# Problem statement
The result should be every line in the data below that carries the string "send".

____

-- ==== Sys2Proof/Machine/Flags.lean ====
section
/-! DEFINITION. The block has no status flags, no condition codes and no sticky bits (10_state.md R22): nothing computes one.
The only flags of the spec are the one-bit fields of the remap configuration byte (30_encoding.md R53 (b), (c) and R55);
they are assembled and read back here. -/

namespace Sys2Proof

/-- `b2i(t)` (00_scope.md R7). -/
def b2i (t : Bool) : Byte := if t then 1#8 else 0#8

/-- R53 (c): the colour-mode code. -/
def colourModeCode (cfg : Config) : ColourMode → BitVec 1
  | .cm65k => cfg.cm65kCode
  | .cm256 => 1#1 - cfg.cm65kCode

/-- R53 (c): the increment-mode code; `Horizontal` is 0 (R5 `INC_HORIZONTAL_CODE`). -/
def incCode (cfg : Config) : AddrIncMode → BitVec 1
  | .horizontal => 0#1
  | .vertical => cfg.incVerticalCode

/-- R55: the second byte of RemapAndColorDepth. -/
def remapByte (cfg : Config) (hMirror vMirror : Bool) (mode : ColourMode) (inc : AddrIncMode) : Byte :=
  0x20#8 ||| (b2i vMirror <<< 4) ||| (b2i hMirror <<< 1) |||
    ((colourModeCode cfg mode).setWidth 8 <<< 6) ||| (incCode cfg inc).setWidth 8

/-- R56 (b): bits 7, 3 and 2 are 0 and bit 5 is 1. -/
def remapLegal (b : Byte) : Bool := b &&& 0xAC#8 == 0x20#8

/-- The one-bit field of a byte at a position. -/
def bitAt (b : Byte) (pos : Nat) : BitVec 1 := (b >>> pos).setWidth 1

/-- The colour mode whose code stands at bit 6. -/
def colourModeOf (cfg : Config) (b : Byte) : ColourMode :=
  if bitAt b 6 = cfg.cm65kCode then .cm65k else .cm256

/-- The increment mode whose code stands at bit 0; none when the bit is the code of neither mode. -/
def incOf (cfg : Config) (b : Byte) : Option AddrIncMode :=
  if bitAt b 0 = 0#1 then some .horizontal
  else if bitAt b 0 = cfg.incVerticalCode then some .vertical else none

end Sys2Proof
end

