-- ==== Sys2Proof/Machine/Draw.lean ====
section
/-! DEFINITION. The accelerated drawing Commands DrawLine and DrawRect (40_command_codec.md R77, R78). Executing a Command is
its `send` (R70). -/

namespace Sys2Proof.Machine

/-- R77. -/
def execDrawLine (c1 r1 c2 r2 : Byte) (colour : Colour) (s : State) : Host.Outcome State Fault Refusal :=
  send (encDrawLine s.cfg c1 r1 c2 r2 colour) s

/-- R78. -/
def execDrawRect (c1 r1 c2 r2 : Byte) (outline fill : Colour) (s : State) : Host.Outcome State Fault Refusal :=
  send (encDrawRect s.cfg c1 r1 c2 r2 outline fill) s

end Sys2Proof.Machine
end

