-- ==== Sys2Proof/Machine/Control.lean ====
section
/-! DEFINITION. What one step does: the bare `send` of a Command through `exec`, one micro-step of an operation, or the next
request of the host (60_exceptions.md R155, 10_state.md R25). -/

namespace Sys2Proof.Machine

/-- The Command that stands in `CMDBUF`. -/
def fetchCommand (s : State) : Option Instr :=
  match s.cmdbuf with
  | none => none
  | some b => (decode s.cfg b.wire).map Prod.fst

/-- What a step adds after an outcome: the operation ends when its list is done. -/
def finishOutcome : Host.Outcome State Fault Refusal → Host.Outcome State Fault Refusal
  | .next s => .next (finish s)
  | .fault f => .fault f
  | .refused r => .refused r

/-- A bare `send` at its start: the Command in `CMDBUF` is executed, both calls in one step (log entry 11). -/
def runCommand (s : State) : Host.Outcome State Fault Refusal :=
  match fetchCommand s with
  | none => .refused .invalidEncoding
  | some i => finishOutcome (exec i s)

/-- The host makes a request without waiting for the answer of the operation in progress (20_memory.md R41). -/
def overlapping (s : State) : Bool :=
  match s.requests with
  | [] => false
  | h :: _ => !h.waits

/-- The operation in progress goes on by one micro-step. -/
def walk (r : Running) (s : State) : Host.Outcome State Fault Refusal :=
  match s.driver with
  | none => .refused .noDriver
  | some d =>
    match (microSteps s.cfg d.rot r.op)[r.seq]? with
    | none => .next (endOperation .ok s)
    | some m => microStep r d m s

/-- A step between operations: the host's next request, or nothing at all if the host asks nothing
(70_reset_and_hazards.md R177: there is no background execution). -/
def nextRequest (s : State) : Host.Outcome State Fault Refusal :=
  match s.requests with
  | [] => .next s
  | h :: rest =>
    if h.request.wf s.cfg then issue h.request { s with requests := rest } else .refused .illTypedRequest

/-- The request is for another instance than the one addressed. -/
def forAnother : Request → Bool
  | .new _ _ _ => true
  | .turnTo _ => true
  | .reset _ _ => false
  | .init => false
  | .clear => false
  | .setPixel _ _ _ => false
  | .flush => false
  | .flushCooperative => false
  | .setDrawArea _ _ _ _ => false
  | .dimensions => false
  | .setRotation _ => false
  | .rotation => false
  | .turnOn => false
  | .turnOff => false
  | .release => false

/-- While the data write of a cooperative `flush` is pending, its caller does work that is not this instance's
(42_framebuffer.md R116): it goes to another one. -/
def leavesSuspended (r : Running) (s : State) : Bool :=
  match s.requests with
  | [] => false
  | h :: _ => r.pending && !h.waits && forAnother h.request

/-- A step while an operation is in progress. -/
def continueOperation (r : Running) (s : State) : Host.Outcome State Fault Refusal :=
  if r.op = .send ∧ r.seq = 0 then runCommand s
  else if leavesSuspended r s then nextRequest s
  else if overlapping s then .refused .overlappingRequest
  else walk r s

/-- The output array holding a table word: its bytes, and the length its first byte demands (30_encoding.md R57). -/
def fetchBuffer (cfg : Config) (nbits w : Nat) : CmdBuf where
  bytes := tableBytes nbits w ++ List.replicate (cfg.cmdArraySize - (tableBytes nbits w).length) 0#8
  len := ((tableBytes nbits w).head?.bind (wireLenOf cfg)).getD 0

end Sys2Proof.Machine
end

____

# Task answer
its `send` (R70). -/
  send (encDrawLine s.cfg c1 r1 c2 r2 colour) s
  send (encDrawRect s.cfg c1 r1 c2 r2 outline fill) s
/-! DEFINITION. What one step does: the bare `send` of a Command through `exec`, one micro-step of an operation, or the next
/-- A bare `send` at its start: the Command in `CMDBUF` is executed, both calls in one step (log entry 11). -/
  if r.op = .send ∧ r.seq = 0 then runCommand s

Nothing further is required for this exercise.